Wojtek Pluta for Oracle Developers

Posted on with Nacho Martinez • Edited on • Originally published at blogs.oracle.com

Agent Reasoning: The Thinking Layer

Key Takeaways

  • Agent Reasoning is an open-source reasoning layer that adds planning, deduction, and self-correction to any Ollama-served LLM (e.g., gemma3, llama3), via plug-and-play Python or a proxy server.
  • Multiple proven reasoning strategies built-in (CoT, Self-Consistency, ToT, ReAct, Self-Reflection, Decomposition, Refinement) with a guided “start simple” path.
  • Practical tooling for teams: interactive CLI/TUI, Python API, and an Ollama-compatible gateway so existing apps gain reasoning without code changes.
  • Clear benchmark guidance: CoT delivers the best average accuracy; ToT shines for multi-step logic; ReAct leads when tools (search, calculator) matter.

Implementing Cognitive Problem-Solving in Open Source Models

From Nacho Martinez, Data Scientist Advocate at Oracle (and author of the A2A-based Multi-Agent RAG system) comes an open-source reasoning layer that can enable any open-source Large Language Model (LLM) such as gemma3 or llama3 to perform complex planning, logical deduction and self-correction. The layer wraps these models in a cognitive architecture built based on key research papers (CoT, ToT and ReAct).

We call this Agent Reasoning, and it is available open-source in this GitHub repository, alongside a Jupyter notebook.

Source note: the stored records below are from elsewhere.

-- ==== Sys2Proof/Machine/Types.lean ====
section
/-! DEFINITION. The types of the parts of State: plain data, block by block (00_scope.md, "The Blocks of the Part"). -/

namespace Sys2Proof.Machine

/-! ## Intake -/

/-- The three receiver states (R1). -/
inductive FrameState where | hunt | header | body
  deriving DecidableEq, Repr

/-- A lane Q record as its payload fields give it (R171). Its frame waits in the lane Q order as this record. -/
inductive QRecord where
  | lineFirst (header : LineHeader) (more : Bool) (runs : List Byte)
  | lineCont (more : Bool) (runs : List Byte)
  | advance (mode : Byte) (count : BitVec 16)
  | commit (table : Byte) (page : BitVec 16)
  | set (fields : SetFields)
  | form (length skip : BitVec 16)
  | geometry (stagger : Byte) (tearGap sensorDist : BitVec 16) (ratio : Byte)
  deriving DecidableEq, Repr

/-- A lane N record as its payload fields give it (R171). -/
inductive NRecord where
  | query | halt | go | drop | reset
  | ack (causes : BitVec 16) (mask : Option (BitVec 16))
  | stage (table : Byte) (page offset : BitVec 16) (clearFirst : Bool) (data : List Byte)
  | read (table : Byte) (page : BitVec 16) (source : Byte)
  deriving DecidableEq, Repr

/-- The Intake's state (R18). The transmitter sends the head of `replies` whenever there is one (R15). -/
structure Intake where
  bitRate     : Nat
  frameState  : FrameState
  /-- The bytes stored for the frame under reception, its sync byte first (R8). -/
  frame       : List Byte
  /-- The inter-byte timer runs (R6). -/
  timer       : Bool
  /-- The lane Q order, oldest first (R12). -/
  laneQ       : List QRecord
  /-- The reply queue, oldest first: whole reply frames (R15). -/
  replies     : List (List Byte)
  frameFaults : Nat
  unanswered  : Nat
  deriving DecidableEq, Repr

/-! ## Table Store -/

/-- The four tables (R40). -/
inductive TableId where | codeMap | glyphs | strike | profile
  deriving DecidableEq, Repr

/-- The live pages the host can load (R40). Resident glyph slots hold fixed content and are no state (R43). -/
structure Tables where
  codeMap  : List Page
  /-- Glyph slots 384 to 447. -/
  loadable : List Page
  strike   : Page
  profiles : List Page
  deriving DecidableEq, Repr

/-- What a BOUND or HELD stage keeps (R50). -/
structure Binding where
  table  : TableId
  page   : Nat
  cursor : Nat
  bytes  : Page
  deriving DecidableEq, Repr

/-- The stage buffer (R50). -/
inductive Stage where
  | empty
  | bound (b : Binding)
  | held (b : Binding)
  deriving DecidableEq, Repr

/-! ## Column buffers and the Line Queue -/

/-- The two column buffers (R62). -/
inductive BufId where | one | two
  deriving DecidableEq, Repr

/-- The inputs a build reads at its start and uses to its end (R63). -/
structure BuildInputs where
  header     : LineHeader
  /-- The line's parts, oldest first: their run bytes (R64). -/
  parts      : List (List Byte)
  tRec       : Nat
  floor      : Nat
  subst      : Nat
  codeMap    : List Page
  loadable   : List Page
  /-- The live cruise intervals T_0 to T_3. -/
  cruises    : List Nat
  deriving DecidableEq, Repr

/-- A finished column image and its figures (R77). -/
structure Image where
  cols   : List PinMask
  step   : Nat
  offset : Nat
  /-- The dark extent, or none (R73). -/
  extent : Option (Nat × Nat)
  cls    : Nat
  tRec   : Nat
  deriving DecidableEq, Repr

/-- A column buffer (R62). -/
inductive Buffer where
  | free
  | filling (inputs : BuildInputs)
  | ready (image : Image)
  | inUse (image : Image)
  deriving DecidableEq, Repr

structure Buffers where
  one : Buffer
  two : Buffer
  deriving DecidableEq, Repr

/-- The five states of a line entry, with the column buffer it holds (R26). -/
inductive LineState where
  | opened
  | complete
  | building (b : BufId)
  | built (b : BufId)
  | active (b : BufId)
  deriving DecidableEq, Repr

/-- The build part of a settings marker (R25). -/
structure BuildPart where
  tRec         : Option (BitVec 16)
  qualityFloor : Option Byte
  substSlot    : Option (BitVec 16)
  deriving DecidableEq, Repr

/-- The pass part of a settings marker (R25). -/
structure PassPart where
  formsClass    : Option Byte
  bidirectional : Option Byte
  alignment     : Option Byte
  flightTime    : Option (BitVec 16)
  hWarm         : Option (BitVec 24)
  hHot          : Option (BitVec 24)
  hLimit        : Option (BitVec 24)
  tearDelay     : Option Byte
  deriving DecidableEq, Repr

/-- An entry of the Line Queue, its fields as received (R19). -/
inductive Entry where
  | line (header : LineHeader) (parts : List (List Byte)) (state : LineState)
  | advance (mode : Byte) (count : BitVec 16)
  | commit (table : TableId) (page : Nat)
  | settings (build : Option BuildPart) (pass : Option PassPart)
  | form (length skip : BitVec 16)
  | geometry (stagger : Byte) (tearGap sensorDist : BitVec 16) (ratio : Byte)
  deriving DecidableEq, Repr

/-- The Line Queue: its entries, oldest first, and the build cursor, as the number of entries older than the one it
stands on; at the end it is the number of entries (R19, R28). -/
structure Queue where
  entries : List Entry
  cursor  : Nat
  deriving DecidableEq, Repr

/-- The Column Builder's counters (R79). -/
structure BuilderCounters where
  clipped    : Nat
  suppressed : Nat
  deriving DecidableEq, Repr

/-! ## Settings and geometry -/

/-- The settings in effect, but for the heat thresholds (R164). -/
structure Settings where
  tRec          : Nat
  qualityFloor  : Nat
  substSlot     : Nat
  formsClass    : Nat
  bidirectional : Nat
  alignment     : Int
  flightTime    : Nat
  tearDelay     : Nat
  deriving DecidableEq, Repr

/-- The geometry in effect (R165). -/
structure Geometry where
  stagger    : Nat
  tearGap    : Nat
  sensorDist : Nat
  ratio      : Nat
  deriving DecidableEq, Repr

/-! ## Pass Planner and Carriage Drive -/

/-- A direction of carriage travel. -/
inductive Side where | rightward | leftward
  deriving DecidableEq, Repr

/-- One entry of a fire schedule (R92). -/
structure Fire where
  pos  : Int
  mask : PinMask
  deriving DecidableEq, Repr

/-- A fire schedule in the order of travel, and the index of its marked entry (R92, R97). -/
structure Schedule where
  fires : List Fire
  mark  : Nat
  deriving DecidableEq, Repr

structure Planner where
  schedule : Option Schedule
  /-- The direction of pass 1, kept while a pass 2 remains to be started (R87, R99). -/
  keptDir  : Option Side
  deriving DecidableEq, Repr

/-- The cruise interval and ramp of a speed class (R47). -/
structure Profile where
  cruise : Nat
  ramp   : List Nat
  deriving DecidableEq, Repr

/-- A profile move in progress: direction, length d, index j of the step in progress (R100). -/
structure Move where
  side    : Side
  len     : Nat
  idx     : Nat
  profile : Profile
  deriving DecidableEq, Repr

/-- The pass run handed to the Carriage Drive (R96). -/
structure PassRun where
  side    : Side
  start   : Int
  stop    : Int
  profile : Profile
  deriving DecidableEq, Repr

/-- The phases of homing (R106, R107). -/
inductive HomingPhase where | one | two | three
  deriving DecidableEq, Repr

/-- Homing in progress: its phase, the arrivals made in it, and whether a RESET asked for a restart (R112). -/
structure Homing where
  phase   : HomingPhase
  steps   : Nat
  restart : Bool
  deriving DecidableEq, Repr

/-- A deceleration under RESET: the interval of the step in progress, and how many steps are still to begin after it,
which take ramp[left − 1] down to ramp[0] (R111). -/
structure Decel where
  side     : Side
  interval : Nat
  left     : Nat
  profile  : Profile
  deriving DecidableEq, Repr

/-- The carriage motion state with the move in progress (R100). -/
inductive Drive where
  | unhomed
  | homing (h : Homing)
  | stopped
  | positioning (m : Move) (run : PassRun)
  | passRun (m : Move)
  | stopping (d : Decel)
  deriving DecidableEq, Repr

structure Carriage where
  /-- The carriage position, or unknown (R100). -/
  position : Option Int
  drive    : Drive
  deriving DecidableEq, Repr

/-! ## Firing Unit and Heat Monitor -/

/-- The firing state, with the pass recovery time (R116). -/
inductive FiringState where
  | idle
  | armed (tRec : Nat)
  | silent (tRec : Nat)
  deriving DecidableEq, Repr

/-- The on-timers loaded by one fire that still run: their pins and the width loaded, in µs (R120). -/
structure Pulse where
  pins  : PinMask
  width : Nat
  deriving DecidableEq, Repr

structure Firing where
  state       : FiringState
  /-- The running fires, oldest first (log 13). -/
  pulses      : List Pulse
  /-- The dead-pin set (R116). -/
  dead        : PinMask
  deadDots    : Nat
  /-- The last entry was handed while ARMED and its report is still to come (R118 step 6, R122). -/
  lastPending : Bool
  deriving DecidableEq, Repr

/-- The Heat Monitor's state (R129). -/
structure Heat where
  level : Nat
  warm  : Nat
  hot   : Nat
  limit : Nat
  hold  : Bool
  deriving DecidableEq, Repr

/-! ## Forms Drive -/

/-- The paper states (R139). -/
inductive Paper where | noForms | loading | atPrint | tearing | atTear | returning | ejecting
  deriving DecidableEq, Repr

/-- The lever states (R139). -/
inductive Lever where | opened | settling | closed
  deriving DecidableEq, Repr

/-- What a feed is for (R140). -/
inductive Purpose where | afterLine | advance | skip | tearAdvance | return | loading | ejection
  deriving DecidableEq, Repr

inductive FeedDir where | forward | reverse
  deriving DecidableEq, Repr

/-- What happens at the arrival of the feed step in progress: the feed goes on; its remaining steps are abandoned
(R145, R156); it stops for a RESET (R157); a loading is cut short (R151). -/
inductive FeedEnding where | goOn | abandon | reset | cutShort
  deriving DecidableEq, Repr

/-- A feed in progress (R139). `remaining` counts the step in progress. -/
structure Feed where
  purpose   : Purpose
  dir       : FeedDir
  total     : Nat
  remaining : Nat
  /-- No feed step is in progress (R155). -/
  suspended : Bool
  ending    : FeedEnding
  deriving DecidableEq, Repr

/-- The Forms Drive's state (R139). -/
structure Forms where
  paper         : Paper
  position      : Nat
  length        : Nat
  skip          : Nat
  count         : Nat
  acc           : Nat
  /-- End tracking: none, or the remainder r (R152). -/
  tracking      : Option Nat
  lever         : Lever
  presenceTimer : Bool
  /-- Running with the tear delay it started with, in s, or stopped (R147, log 23). -/
  tearTimer     : Option Nat
  tearAdvance   : Option Nat
  feed          : Option Feed
  /-- A paper request is kept (R149). -/
  paperRequest  : Bool
  /-- Net feed motor steps begun (model's own, log 19). -/
  feedMotor     : Int
  /-- Net tractor steps begun (model's own, log 19). -/
  tractorMotor  : Int
  deriving DecidableEq, Repr

/-! ## Run Control -/

/-- The executor states (R158). -/
inductive Executor where | homing | ready | running | waiting | halting | halted | faultStop
  deriving DecidableEq, Repr

/-- The wait reasons (R158). -/
inductive WaitReason where | none | heat | paper | lever | notBuilt | paperReturning
  deriving DecidableEq, Repr

/-- The need at which the last run through the checks of R160 stopped; `ready` when it has been met and the checks
are to be run through now. -/
inductive Need where | ready | paper | paperStill | lever | carriage | skipFeed | heat
  deriving DecidableEq, Repr

/-- The entry in hand, the front entry, and its progress (R158). -/
inductive InHand where
  /-- A line that is not BUILT yet (R160). -/
  | notBuilt
  /-- A form or geometry marker that waits for paper AT PRINT (R159). -/
  | marker
  /-- An advance; `started` when its feed or tear-off is under way (R144). -/
  | advance (started : Bool)
  /-- An ACTIVE line whose pass start is due; pass 1 if `first` (R160). -/
  | lineDue (first : Bool) (need : Need)
  /-- An ACTIVE line whose pass has started; whether it is the line's last pass, its run has stopped, its feed after
  line is complete (R161). -/
  | linePass (last runStopped feedDone : Bool)
  /-- An ACTIVE line with no pass; `started` when its feed after line is under way (R160). -/
  | lineFeed (started : Bool)
  deriving DecidableEq, Repr

/-- The fifteen attention causes (R166). -/
inductive Cause where
  | CF | PF | PO | LO | HW | TR | GL | SQ | LN | FR | SB | SS | CL | DS | DR
  deriving DecidableEq, Repr

/-- A set of causes: the cause of priority q is bit q − 1 (11_record_formats.md, ACK). -/
abbrev CauseSet := BitVec 15

structure RunControl where
  executor : Executor
  reason   : WaitReason
  inHand   : Option InHand
  /-- The geometry lock (R165). -/
  locked   : Bool
  /-- The pending cause set (R166). -/
  causes   : CauseSet
  /-- The attention mask (R168). -/
  mask     : CauseSet
  deriving DecidableEq, Repr

/-- The levels of the sensor inputs (00_scope.md, "Pins and Straps"). -/
structure Pins where
  homeSensor   : Bool
  formsPresent : Bool
  leverOpen    : Bool
  deriving DecidableEq, Repr

end Sys2Proof.Machine
end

Features of Agent Reasoning

  • Plug & Play: Use via Python Class or as a Network Proxy.
  • Model Agnostic: Works with any model served by Ollama.
  • Advanced Architectures:
    • Chain-of-Thought (CoT) & Self-Consistency: Implements Majority Voting (k samples) with temperature sampling.
    • Tree of Thoughts (ToT): BFS strategy with robust heuristic scoring and pruning.
    • ReAct (Reason + Act): Real-time tool usage (Web Search via scraping, Wikipedia API, Calculator) with fallback/mock capabilities. External grounding implemented.
    • Self-Reflection: Dynamic multi-turn Refinement Loop (Draft -> Critique -> Improve).
    • Decomposition & Least-to-Most: Planning and sub-task execution.
    • Refinement Loop: Score-based iterative improvement (Generator → Critic → Refiner) until quality threshold met.
    • Complex Refinement Pipeline: 5-stage optimization (Technical Accuracy → Structure → Depth → Examples → Polish).

    Interactive Jupyter Notebook

    We prepared an interactive Jupyter notebook to demonstrate the capabilities of agent reasoning.

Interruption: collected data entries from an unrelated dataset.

/-! ## The carriage -/

/-- The step interval rule of R101 for every step of a profile move. An arrival of the positioning move that passes the home
check (R100, R102, R109): the position changes by one, and the next step or the pass run begins. The deceleration under RESET
(R111): the next step takes the ramp interval below; after the step that takes ramp[0] the carriage is STOPPED. -/
def Obligations.MovesArrive : Prop :=
  (∀ m : Move, m.idx < m.len →
    let i := min m.idx (m.len - 1 - m.idx)
    (i < m.profile.ramp.length → m.profile.ramp[i]? = some m.interval) ∧
    (m.profile.ramp.length ≤ i → m.interval = m.profile.cruise)) ∧
  (∀ (m : Move) (run : PassRun) (p q : Int) (home : Bool) (s : State), s.carriage.drive = .positioning m run →
     s.carriage.position = some p → q = (match m.side with | .rightward => p + 1 | .leftward => p - 1) →
     (home = true ↔ q ≤ 24) →
     exec (.positioningArrival home) s = .next
       { s with
         pins := { s.pins with homeSensor := home },
         carriage := { position := some q, drive :=
           if m.idx + 1 < m.len then .positioning { m with idx := m.idx + 1 } run
           else .passRun { side := run.side, len := (run.stop - run.start).natAbs, idx := 0, profile := run.profile } } }) ∧
  ∀ (d : Decel) (p q : Int) (home : Bool) (s : State), s.carriage.drive = .stopping d →
    s.carriage.position = some p → q = (match d.side with | .rightward => p + 1 | .leftward => p - 1) →
    (home = true ↔ q ≤ 24) →
    let moved (drive : Drive) : State :=
      { s with pins := { s.pins with homeSensor := home }, carriage := { position := some q, drive := drive } }
    (∀ n, d.left = n + 1 → exec (.stoppingArrival home) s = .next
      (moved (.stopping { d with interval := d.profile.ramp.getD n d.profile.cruise, left := n }))) ∧
    (d.left = 0 → NoWork s → exec (.stoppingArrival home) s = .next (judgeTimers (moved .stopped)))

/-- An arrival of the pass run before its last, at the marked entry's position while ARMED (R97, R103, R118, R119, R124,
R130): the entry's pins that are not dead are energized for the effective width, dead ones are counted with DS, and the heat
of the fire is added. The last entry handed is noted (R118 step 6); where that fire energizes nothing and no on-timer runs,
the last fire is done at once, and with a line's last pass the feed after line begins (R122, R145); where on-timers still run
it stays noted. SILENT only moves the mark. An arrival elsewhere hands nothing, nor does one of the run-out, after the last
entry. -/
def Obligations.PassRunFires : Prop :=
  (∀ (m : Move) (sc : Schedule) (f : Fire) (tRec : Nat) (p q : Int) (home : Bool) (s : State),
    s.carriage.drive = .passRun m → s.carriage.position = some p →
    q = (match m.side with | .rightward => p + 1 | .leftward => p - 1) → (home = true ↔ q ≤ 24) →
    m.idx + 1 < m.len → s.planner.schedule = some sc → sc.fires[sc.mark]? = some f →
    s.firing.lastPending = false →
    let moved : State :=
      { s with pins := { s.pins with homeSensor := home },
               carriage := { position := some q, drive := .passRun { m with idx := m.idx + 1 } } }
    let fired := f.mask &&& ~~~s.firing.dead
    let skipped := f.mask &&& s.firing.dead
    let w := min (4 * strikeEntry s.tables.strike s.settings.formsClass s.heat.band) (tRec - 50)
    let handed : State :=
      { moved with
        planner := { s.planner with schedule := some { sc with mark := sc.mark + 1 } },
        firing := { s.firing with
          pulses := dropPins fired s.firing.pulses ++ (if fired = 0 then [] else [{ pins := fired, width := w }]),
          deadDots := min 65535 (s.firing.deadDots + pinCount skipped) },
        run := { s.run with
          causes := if skipped = 0 then s.run.causes else s.run.causes ||| Cause.DS.bit },
        heat := { s.heat with level := min 1048575 (s.heat.level + pinCount fired * (w / 4)) } }
    (f.pos ≠ q → exec (.passRunArrival home) s = .next moved) ∧
    (f.pos = q → s.firing.state = .armed tRec →
      (sc.mark + 1 < sc.fires.length → exec (.passRunArrival home) s = .next handed) ∧
      (sc.mark + 1 = sc.fires.length → handed.firing.pulses ≠ [] → exec (.passRunArrival home) s = .next
        { handed with firing := { handed.firing with lastPending := true } }) ∧
      (sc.mark + 1 = sc.fires.length → handed.firing.pulses = [] → NoneWaits s →
        (∀ rs h, s.run.inHand = some (.linePass true rs false) → frontHeader s.queue = some h → h.feedAfter ≠ 0 →
          exec (.passRunArrival home) s = .next (judgeTimers
            { handed with forms := begunForward .afterLine (min 4095 h.feedAfter.toNat) s s.forms })) ∧
        (∀ rs fd, s.run.inHand = some (.linePass false rs fd) → s.forms.paperRequest = false → NoFeedEnds s →
          exec (.passRunArrival home) s = .next (judgeTimers handed)))) ∧
    (f.pos = q → ∀ t, s.firing.state = .silent t →
      exec (.passRunArrival home) s = .next
        { moved with planner := { s.planner with schedule := some { sc with mark := sc.mark + 1 } } })) ∧
  ∀ (m : Move) (p q : Int) (home : Bool) (s : State), s.carriage.drive = .passRun m → s.carriage.position = some p →
    q = (match m.side with | .rightward => p + 1 | .leftward => p - 1) → (home = true ↔ q ≤ 24) →
    m.idx + 1 < m.len → (∀ sc, s.planner.schedule = some sc → sc.fires.length ≤ sc.mark) → lastFireDue s = false →
    exec (.passRunArrival home) s = .next
      { s with pins := { s.pins with homeSensor := home },
               carriage := { position := some q, drive := .passRun { m with idx := m.idx + 1 } } }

    This is a comprehensive demo covering all reasoning strategies (CoT, ToT, ReAct, Self-Reflection) with benchmarks and comparisons.

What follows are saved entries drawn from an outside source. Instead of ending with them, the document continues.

section
variable (s : State) (f : Carriage → Carriage)
@[simp] theorem State.updCarriage_pending : (s.updCarriage f).pending = s.pending := rfl
@[simp] theorem State.updCarriage_pins : (s.updCarriage f).pins = s.pins := rfl
@[simp] theorem State.updCarriage_intake : (s.updCarriage f).intake = s.intake := rfl
@[simp] theorem State.updCarriage_queue : (s.updCarriage f).queue = s.queue := rfl
@[simp] theorem State.updCarriage_tables : (s.updCarriage f).tables = s.tables := rfl
@[simp] theorem State.updCarriage_stage : (s.updCarriage f).stage = s.stage := rfl
@[simp] theorem State.updCarriage_buffers : (s.updCarriage f).buffers = s.buffers := rfl
@[simp] theorem State.updCarriage_builder : (s.updCarriage f).builder = s.builder := rfl
@[simp] theorem State.updCarriage_settings : (s.updCarriage f).settings = s.settings := rfl
@[simp] theorem State.updCarriage_geometry : (s.updCarriage f).geometry = s.geometry := rfl
@[simp] theorem State.updCarriage_planner : (s.updCarriage f).planner = s.planner := rfl
@[simp] theorem State.updCarriage_carriage : (s.updCarriage f).carriage = f s.carriage := rfl
@[simp] theorem State.updCarriage_firing : (s.updCarriage f).firing = s.firing := rfl
@[simp] theorem State.updCarriage_heat : (s.updCarriage f).heat = s.heat := rfl
@[simp] theorem State.updCarriage_forms : (s.updCarriage f).forms = s.forms := rfl
@[simp] theorem State.updCarriage_run : (s.updCarriage f).run = s.run := rfl
end

section
variable (s : State) (f : Firing → Firing)
@[simp] theorem State.updFiring_pending : (s.updFiring f).pending = s.pending := rfl
@[simp] theorem State.updFiring_pins : (s.updFiring f).pins = s.pins := rfl
@[simp] theorem State.updFiring_intake : (s.updFiring f).intake = s.intake := rfl
@[simp] theorem State.updFiring_queue : (s.updFiring f).queue = s.queue := rfl
@[simp] theorem State.updFiring_tables : (s.updFiring f).tables = s.tables := rfl
@[simp] theorem State.updFiring_stage : (s.updFiring f).stage = s.stage := rfl
@[simp] theorem State.updFiring_buffers : (s.updFiring f).buffers = s.buffers := rfl
@[simp] theorem State.updFiring_builder : (s.updFiring f).builder = s.builder := rfl
@[simp] theorem State.updFiring_settings : (s.updFiring f).settings = s.settings := rfl
@[simp] theorem State.updFiring_geometry : (s.updFiring f).geometry = s.geometry := rfl
@[simp] theorem State.updFiring_planner : (s.updFiring f).planner = s.planner := rfl
@[simp] theorem State.updFiring_carriage : (s.updFiring f).carriage = s.carriage := rfl
@[simp] theorem State.updFiring_firing : (s.updFiring f).firing = f s.firing := rfl
@[simp] theorem State.updFiring_heat : (s.updFiring f).heat = s.heat := rfl
@[simp] theorem State.updFiring_forms : (s.updFiring f).forms = s.forms := rfl
@[simp] theorem State.updFiring_run : (s.updFiring f).run = s.run := rfl
end

section
variable (s : State) (f : Heat → Heat)
@[simp] theorem State.updHeat_pending : (s.updHeat f).pending = s.pending := rfl
@[simp] theorem State.updHeat_pins : (s.updHeat f).pins = s.pins := rfl
@[simp] theorem State.updHeat_intake : (s.updHeat f).intake = s.intake := rfl
@[simp] theorem State.updHeat_queue : (s.updHeat f).queue = s.queue := rfl
@[simp] theorem State.updHeat_tables : (s.updHeat f).tables = s.tables := rfl
@[simp] theorem State.updHeat_stage : (s.updHeat f).stage = s.stage := rfl
@[simp] theorem State.updHeat_buffers : (s.updHeat f).buffers = s.buffers := rfl
@[simp] theorem State.updHeat_builder : (s.updHeat f).builder = s.builder := rfl
@[simp] theorem State.updHeat_settings : (s.updHeat f).settings = s.settings := rfl
@[simp] theorem State.updHeat_geometry : (s.updHeat f).geometry = s.geometry := rfl
@[simp] theorem State.updHeat_planner : (s.updHeat f).planner = s.planner := rfl
@[simp] theorem State.updHeat_carriage : (s.updHeat f).carriage = s.carriage := rfl
@[simp] theorem State.updHeat_firing : (s.updHeat f).firing = s.firing := rfl
@[simp] theorem State.updHeat_heat : (s.updHeat f).heat = f s.heat := rfl
@[simp] theorem State.updHeat_forms : (s.updHeat f).forms = s.forms := rfl
@[simp] theorem State.updHeat_run : (s.updHeat f).run = s.run := rfl
end

section
variable (s : State) (f : Forms → Forms)
@[simp] theorem State.updForms_pending : (s.updForms f).pending = s.pending := rfl
@[simp] theorem State.updForms_pins : (s.updForms f).pins = s.pins := rfl
@[simp] theorem State.updForms_intake : (s.updForms f).intake = s.intake := rfl
@[simp] theorem State.updForms_queue : (s.updForms f).queue = s.queue := rfl
@[simp] theorem State.updForms_tables : (s.updForms f).tables = s.tables := rfl
@[simp] theorem State.updForms_stage : (s.updForms f).stage = s.stage := rfl
@[simp] theorem State.updForms_buffers : (s.updForms f).buffers = s.buffers := rfl
@[simp] theorem State.updForms_builder : (s.updForms f).builder = s.builder := rfl
@[simp] theorem State.updForms_settings : (s.updForms f).settings = s.settings := rfl
@[simp] theorem State.updForms_geometry : (s.updForms f).geometry = s.geometry := rfl
@[simp] theorem State.updForms_planner : (s.updForms f).planner = s.planner := rfl
@[simp] theorem State.updForms_carriage : (s.updForms f).carriage = s.carriage := rfl
@[simp] theorem State.updForms_firing : (s.updForms f).firing = s.firing := rfl
@[simp] theorem State.updForms_heat : (s.updForms f).heat = s.heat := rfl
@[simp] theorem State.updForms_forms : (s.updForms f).forms = f s.forms := rfl
@[simp] theorem State.updForms_run : (s.updForms f).run = s.run := rfl
end

section
variable (s : State) (f : RunControl → RunControl)
@[simp] theorem State.updRun_pending : (s.updRun f).pending = s.pending := rfl
@[simp] theorem State.updRun_pins : (s.updRun f).pins = s.pins := rfl
@[simp] theorem State.updRun_intake : (s.updRun f).intake = s.intake := rfl
@[simp] theorem State.updRun_queue : (s.updRun f).queue = s.queue := rfl
@[simp] theorem State.updRun_tables : (s.updRun f).tables = s.tables := rfl
@[simp] theorem State.updRun_stage : (s.updRun f).stage = s.stage := rfl
@[simp] theorem State.updRun_buffers : (s.updRun f).buffers = s.buffers := rfl
@[simp] theorem State.updRun_builder : (s.updRun f).builder = s.builder := rfl
@[simp] theorem State.updRun_settings : (s.updRun f).settings = s.settings := rfl
@[simp] theorem State.updRun_geometry : (s.updRun f).geometry = s.geometry := rfl
@[simp] theorem State.updRun_planner : (s.updRun f).planner = s.planner := rfl
@[simp] theorem State.updRun_carriage : (s.updRun f).carriage = s.carriage := rfl
@[simp] theorem State.updRun_firing : (s.updRun f).firing = s.firing := rfl
@[simp] theorem State.updRun_heat : (s.updRun f).heat = s.heat := rfl
@[simp] theorem State.updRun_forms : (s.updRun f).forms = s.forms := rfl
@[simp] theorem State.updRun_run : (s.updRun f).run = f s.run := rfl
end

section
variable (s : State) (g : Stage)
@[simp] theorem State.setStage_pending : (s.setStage g).pending = s.pending := rfl
@[simp] theorem State.setStage_pins : (s.setStage g).pins = s.pins := rfl
@[simp] theorem State.setStage_intake : (s.setStage g).intake = s.intake := rfl
@[simp] theorem State.setStage_queue : (s.setStage g).queue = s.queue := rfl
@[simp] theorem State.setStage_tables : (s.setStage g).tables = s.tables := rfl
@[simp] theorem State.setStage_stage : (s.setStage g).stage = g := rfl
@[simp] theorem State.setStage_buffers : (s.setStage g).buffers = s.buffers := rfl
@[simp] theorem State.setStage_builder : (s.setStage g).builder = s.builder := rfl
@[simp] theorem State.setStage_settings : (s.setStage g).settings = s.settings := rfl
@[simp] theorem State.setStage_geometry : (s.setStage g).geometry = s.geometry := rfl
@[simp] theorem State.setStage_planner : (s.setStage g).planner = s.planner := rfl
@[simp] theorem State.setStage_carriage : (s.setStage g).carriage = s.carriage := rfl
@[simp] theorem State.setStage_firing : (s.setStage g).firing = s.firing := rfl
@[simp] theorem State.setStage_heat : (s.setStage g).heat = s.heat := rfl
@[simp] theorem State.setStage_forms : (s.setStage g).forms = s.forms := rfl
@[simp] theorem State.setStage_run : (s.setStage g).run = s.run := rfl
end

end Sys2Proof.Machine
end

    Architectures in Detail

    For most users, start with Chain-of-Thought (CoT) — it has the best average accuracy and lowest latency cost. Use Self-Consistency when correctness is critical and you can afford 3–5× more inference time. Avoid ToT for knowledge-retrieval tasks (it underperforms baseline on MMLU) and reserve it for multi-step planning or logic puzzles.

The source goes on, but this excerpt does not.